4. Check your oven temperature

Chewy Gooey Crispy Crunchy Melt-in-Your-Mouth Cookies

Have you ever followed a recipe exactly, down to the minute, and still managed to burn your cookies? Your oven may be the culprit. “Every oven varies, even at our bakeries, so you need to figure out what temps and times work for your oven and what you are baking,” say Weekes and McDonald. This might mean using an accurate oven thermometer to figure out the true heat of your oven, and adjusting accordingly. 

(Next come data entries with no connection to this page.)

/-! ### The handlers -/

/-- Every handler ends alike in two states that agree on the flags that handlers read; PHP's, which reads all of P, if
the two push images are one. -/
theorem handlerFor_sameEffect {mask q : Byte} (hm : HoldsReadFlags mask) (e : Entry) (o : Operand) (s : State)
    (hp : s.p &&& mask = q &&& mask) (hphp : e.mnemonic = .php → pushImage s.p = pushImage q) :
    SameEffect mask (handlerFor e o s) (handlerFor e o (s.setP q)) := by
  have hflag {f : Flag} (hf : f ∈ [Flag.n, .v, .z, .c]) : getFlag f s.p = getFlag f q := hm.getFlag_eq hp hf
  have hshift (k : Shift) (v : Byte) := shiftCore_keepsAgreement hm k v s.p q hp
  unfold handlerFor
  cases hmn : e.mnemonic
  case lda | ldx | ldy | lax | and | ora | eor | xaa | lxa | las =>
    exact sameEffect_withM hp fun _ _ _ => .done ⟨rfl, setNZ_congr _ hp⟩
  case sta | stx | sty | sax | sha | shx | shy => exact sameEffect_storing hp _
  case tas => exact sameEffect_withEa hp fun _ _ => .done ⟨rfl, hp⟩
  case adc => exact sameEffect_withM hp fun m _ _ => .done (agree_addToA hm m hp)
  case sbc | usbc => exact sameEffect_withM hp fun m _ _ => .done (agree_addToA hm (sbcOperand s.cfg.sbcForm m) hp)
  case cmp | cpx | cpy => exact sameEffect_withM hp fun _ _ _ => .done ⟨rfl, cmpCore_congr _ _ hp⟩
  case bit => exact sameEffect_withM hp fun _ _ _ => .done ⟨rfl, bitCore_congr _ _ hp⟩
  case inc | dec => exact sameEffect_modifying hp (fun _ => rfl) fun _ _ _ _ => ⟨rfl, setNZ_congr _ hp⟩
  case dcp => exact sameEffect_modifying hp (fun _ => rfl) fun _ _ _ _ => ⟨rfl, cmpCore_congr _ _ hp⟩
  case isb =>
    exact sameEffect_modifying hp (fun _ => rfl) fun _ _ _ _ => agree_addToA hm (sbcOperand s.cfg.sbcForm _) hp
  case slo => exact sameEffect_shiftComposite hp hm aslCore_eq (· ||| ·)
  case rla => exact sameEffect_shiftComposite hp hm rolCore_eq (· &&& ·)
  case sre => exact sameEffect_shiftComposite hp hm lsrCore_eq (· ^^^ ·)
  case rra =>
    refine sameEffect_modifying hp (fun v => (hshift ror v).1) fun v mem bus draws => ?_
    obtain ⟨hresult, hflags⟩ := hshift ror v
    exact hresult ▸ agree_addToA hm (Shift.core ror v s.p).1 hflags
  case asl => split <;> [exact sameEffect_shiftA hp hm aslCore_eq; exact sameEffect_shiftM hp hm aslCore_eq]
  case lsr => split <;> [exact sameEffect_shiftA hp hm lsrCore_eq; exact sameEffect_shiftM hp hm lsrCore_eq]
  case rol => split <;> [exact sameEffect_shiftA hp hm rolCore_eq; exact sameEffect_shiftM hp hm rolCore_eq]
  case ror => split <;> [exact sameEffect_shiftA hp hm rorCore_eq; exact sameEffect_shiftM hp hm rorCore_eq]
  case anc => exact sameEffect_withM hp fun m _ _ => .done (agree_setA_setP (ancCore_keepsAgreement s.a m) hp _ _)
  case arr => exact sameEffect_withM hp fun m _ _ => .done (agree_setA_setP (arrCore_keepsAgreement hm s.a m) hp _ _)
  case alr =>
    exact sameEffect_withM hp fun m _ _ => .done (agree_setA_setP (shiftCore_keepsAgreement hm lsr (s.a &&& m)) hp _ _)
  case sbx => exact sameEffect_withM hp fun _ _ _ => .done ⟨rfl, setNZ_congr _ (setFlag_congr .c _ hp)⟩
  case tax | tay | txa | tya | tsx | inx | iny | dex | dey | pla => exact .done ⟨rfl, setNZ_congr _ hp⟩
  case clc | sec | cli | sei | cld | sed | clv => exact .done ⟨rfl, setFlag_congr _ _ hp⟩
  case txs | pha | jam | brk => exact .done ⟨rfl, hp⟩
  case php => exact sameEffect_handlePhp hp (hphp hmn)
  case plp => exact .done ⟨rfl, rfl⟩
  case rti => exact .jump _ ⟨rfl, rfl⟩
  case rts => exact .jump _ ⟨rfl, hp⟩
  case jsr => exact sameEffect_withEa hp fun _ _ => .jump _ ⟨rfl, hp⟩
  case jmp => split <;> [exact .jump _ ⟨rfl, hp⟩; exact sameEffect_withEa hp fun _ _ => .jump _ ⟨rfl, hp⟩]
  case nop => split <;> [exact .done ⟨rfl, hp⟩; exact sameEffect_withM hp fun _ _ _ => .done ⟨rfl, hp⟩]
  case bmi | bvs | bcs | beq => exact sameEffect_branch hp (hflag (by decide)) _
  case bpl | bvc | bcc | bne => exact sameEffect_branch hp (congrArg not (hflag (by decide))) _

/-! ### The engine -/

theorem finish_agreeUnder {mask q : Byte} (s : State) (e : Entry) {r r' : Effect} (h : SameEffect mask r r') :
    AgreeUnder mask (s.finish e r) ((s.setP q).finish e r') := by
  cases h with
  | done hstate =>
    obtain ⟨_, rfl, hp⟩ := exists_setP_of_agreeUnder hstate
    exact ⟨rfl, hp⟩
  | jump _ hstate =>
    obtain ⟨_, rfl, hp⟩ := exists_setP_of_agreeUnder hstate
    exact ⟨rfl, hp⟩
  | raise _ hstate =>
    obtain ⟨_, rfl, hp⟩ := exists_setP_of_agreeUnder hstate
    exact ⟨rfl, hp⟩

theorem enter_sameOutcome {mask q : Byte} {s : State} (i : Instr) {handler : State → Effect}
    (hp : s.p &&& mask = q &&& mask) (hh : SameEffect mask (handler s) (handler (s.setP q))) :
    SameOutcome mask (s.enter i handler) ((s.setP q).enter i handler) := by
  unfold State.enter
  rw [State.setP_cfg, State.setP_pc]
  split
  · rfl
  · split
    · exact ⟨rfl, hp⟩
    · exact finish_agreeUnder s i.entry hh

theorem eq_php_of_mnemonic {i : Instr} (h : i.entry.mnemonic = .php) : i = .php := by
  cases i <;> simp [Instr.entry] at h ⊢

theorem exec_sameOutcome {mask q : Byte} (hm : HoldsReadFlags mask) (i : Instr) (s : State)
    (hp : s.p &&& mask = q &&& mask) (hphp : i = .php → pushImage s.p = pushImage q) :
    SameOutcome mask (exec i s) (exec i (s.setP q)) := by
  by_cases hi : i = .brk
  · subst hi
    exact ⟨rfl, hp⟩
  · rw [exec_of_ne_brk hi, exec_of_ne_brk hi]
    exact enter_sameOutcome i hp (handlerFor_sameEffect hm i.entry (operandOf i) s hp fun hmn =>
      hphp (eq_php_of_mnemonic hmn))

/-- B and bit 5 are 1 in the push image whatever P is (R37). -/
theorem pushImage_congr {p q : Byte} (h : p &&& 0xCF = q &&& 0xCF) : pushImage p = pushImage q := by
  have himage : ∀ p : Byte, pushImage p = (p &&& 0xCF) ||| 0x30 := by decide
  rw [himage, himage, h]

/-- Settles O52: the fetch reads no bit of P, and no handler reads B or bit 5, PHP's included, whose push image has both
set. -/
theorem breakAndBit5AreNeverRead : Obligations.BreakAndBit5AreNeverRead := by
  intro s t h
  obtain ⟨q, rfl, hp⟩ := exists_setP_of_agreeUnder h
  by_cases hrun : s.run = .ready
  · have hbegin : (s.setP q).beginStep = s.beginStep.setP q := rfl
    rw [step_ready s hrun, step_ready (s.setP q) hrun, hbegin, State.fetchInstr_setP, State.afterFetch_setP]
    refine exec_sameOutcome (by unfold HoldsReadFlags; decide) _ _ ?_ fun _ => pushImage_congr ?_ <;>
      rwa [State.afterFetch_p]
  · rw [step_stopped s hrun, step_stopped (s.setP q) hrun]
    exact ⟨rfl, hp⟩

/-- Settles O53: D and I are not among the four flags that handlers read, and PHP is left out. -/
theorem onlyPhpReadsDecimalAndInterrupt : Obligations.OnlyPhpReadsDecimalAndInterrupt := by
  intro i s t hi h
  obtain ⟨q, rfl, hp⟩ := exists_setP_of_agreeUnder h
  exact exec_sameOutcome (by unfold HoldsReadFlags; decide) i s hp fun hphp => absurd hphp hi

end Sys2Proof.Machine
end

section
/-! SUPPORT. What an instruction does around its handler and what it leaves alone: the cases of exec, the invariant
(R46, R47, R320), completion (R322) and the advance (R138). -/

namespace Sys2Proof.Machine

open Sys2Proof.Claims

/-! ### The cases of exec -/

/-- An instruction that answers a next state has halted, faulted under STRICT_DECODE, or run its handler (R324). -/
theorem exec_next_cases {i : Instr} {s t : State} (h : exec i s = .next t) :
    (i = .brk ∧ t = s.halt) ∨
    (i.entry.cls = .unmapped ∧ s.cfg.strictDecode = true ∧
      t = s.raiseFault .unmappedOpcode i.entry.opcode (s.pc - 1)) ∨
    (i ≠ .brk ∧ t = s.finish i.entry (handlerFor i.entry (operandOf i) s)) := by
  by_cases hi : i = .brk
  · subst hi
    cases h
    exact .inl ⟨rfl, rfl⟩
  · rw [exec_of_ne_brk hi] at h
    obtain ⟨-, -, henter⟩ | ⟨hcls, hstrict, henter⟩ | henter :=
      s.enter_cases i (handlerFor i.entry (operandOf i)) <;> rw [henter] at h <;> cases h
    · exact .inr (.inl ⟨hcls, hstrict, rfl⟩)
    · exact .inr (.inr ⟨hi, rfl⟩)

/-- After a handler that raised nothing the engine puts out the cost and leaves the run state and the record. -/
theorem finish_of_not_raised (s : State) (e : Entry) {r : Effect} (h : r.raised = false) :
    (s.finish e r).run = r.state.run ∧ (s.finish e r).faultRec = r.state.faultRec ∧
    (s.finish e r).cost = some e.cycles := by
  cases r with
  | done t => exact ⟨rfl, rfl, rfl⟩
  | jump w t => exact ⟨rfl, rfl, rfl⟩
  | raise reason t => cases h

/-- An instruction that runs its handler keeps the run state, the fault record and the configuration (R137, R139). -/
theorem finish_handlerFor_control (i : Instr) (s : State) :
    (s.finish i.entry (handlerFor i.entry (operandOf i) s)).run = s.run ∧
    (s.finish i.entry (handlerFor i.entry (operandOf i) s)).faultRec = s.faultRec ∧
    (s.finish i.entry (handlerFor i.entry (operandOf i) s)).cfg = s.cfg ∧
    (s.finish i.entry (handlerFor i.entry (operandOf i) s)).cost = some i.entry.cycles := by
  obtain ⟨hrun, hrec, hcfg⟩ := handlerFor_control i.entry (operandOf i) s
  obtain ⟨hrun', hrec', hcost⟩ := finish_of_not_raised s i.entry (handlerFor_raised i s)
  exact ⟨hrun'.trans hrun, hrec'.trans hrec, (State.finish_cfg ..).trans hcfg, hcost⟩

/-! ### The invariant -/

theorem State.Inv.faultRec_of_ready {s : State} (h : s.Inv) (hrun : s.run = .ready) : s.faultRec = none := by
  have hnot : ¬ s.faultRec.isSome = true := fun hsome => by
    rw [h.recordInFaulted.mpr hsome] at hrun
    cases hrun
  simpa using hnot

/-- Every instruction keeps the invariant, from a READY state, and the configuration. -/
theorem exec_keeps_inv {i : Instr} {s t : State} (h : s.Inv) (hrun : s.run = .ready) (hexec : exec i s = .next t) :
    t.Inv ∧ t.cfg = s.cfg := by
  have hrec := h.faultRec_of_ready hrun
  obtain ⟨-, rfl⟩ | ⟨hcls, hstrict, rfl⟩ | ⟨-, rfl⟩ := exec_next_cases hexec
  · exact ⟨⟨h.memWf, by simp [hrec], by simp [hrec], fun _ => rfl⟩, rfl⟩
  · refine ⟨⟨h.memWf, by simp, ?possible, fun _ => rfl⟩, rfl⟩
    case possible => simp [FaultRecord.possible, hstrict, entryOf_opcode, hcls]
  · obtain ⟨hrun', hrec', hcfg, -⟩ := finish_handlerFor_control i s
    have hmem := handlerFor_memWf i.entry (operandOf i) s h.memWf
    refine ⟨⟨?memWf, ?inFaulted, ?possible, fun hstopped => absurd (hrun'.trans hrun) hstopped⟩, hcfg⟩
    case memWf => rwa [hcfg, State.finish_mem]
    case inFaulted => simp [hrun', hrec', hrun, hrec]
    case possible => simp [hrec', hrec]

“I bake My Chocolate Chip Cookies [on page 132 of Chewy Gooey Crispy Crunchy Melt-in-Your-Mouth Cookies] made with melted butter at 375 degrees for 9-11 minutes and my Ultra Thin Chocolate Chunk Cookies [on page 51 132 of Chewy Gooey Crispy Crunchy Melt-in-Your-Mouth Cookies] at 325 degrees for 20-25 minutes,” reveals Medrich.

 

5. Make a test cookie

Levain bakery Two Chip cookies


Weekes and McDonald recommend baking a single cookie to determine how long it needs to bake, and at what temperature, in order to be your perfect cookie in terms of doneness (i.e. chewy vs crispy vs cakey). Bake one, let it cool, and break it open. “Once you figure it out, you will never need to do this again,” they say. 

 
BakeWise

6. Use different recipes for different textures

Medrich has completely different recipes for super crispy cookies, which has corn syrup and milk and no eggs, versus soft cookies with crispy edges, which has ingredients similar to the recipe you’d find on a package of chocolate chips. “I don’t have a formula for taking one recipe in different directions,” she says, although she recommends BakeWise by Shirley Corriher for that kind of information.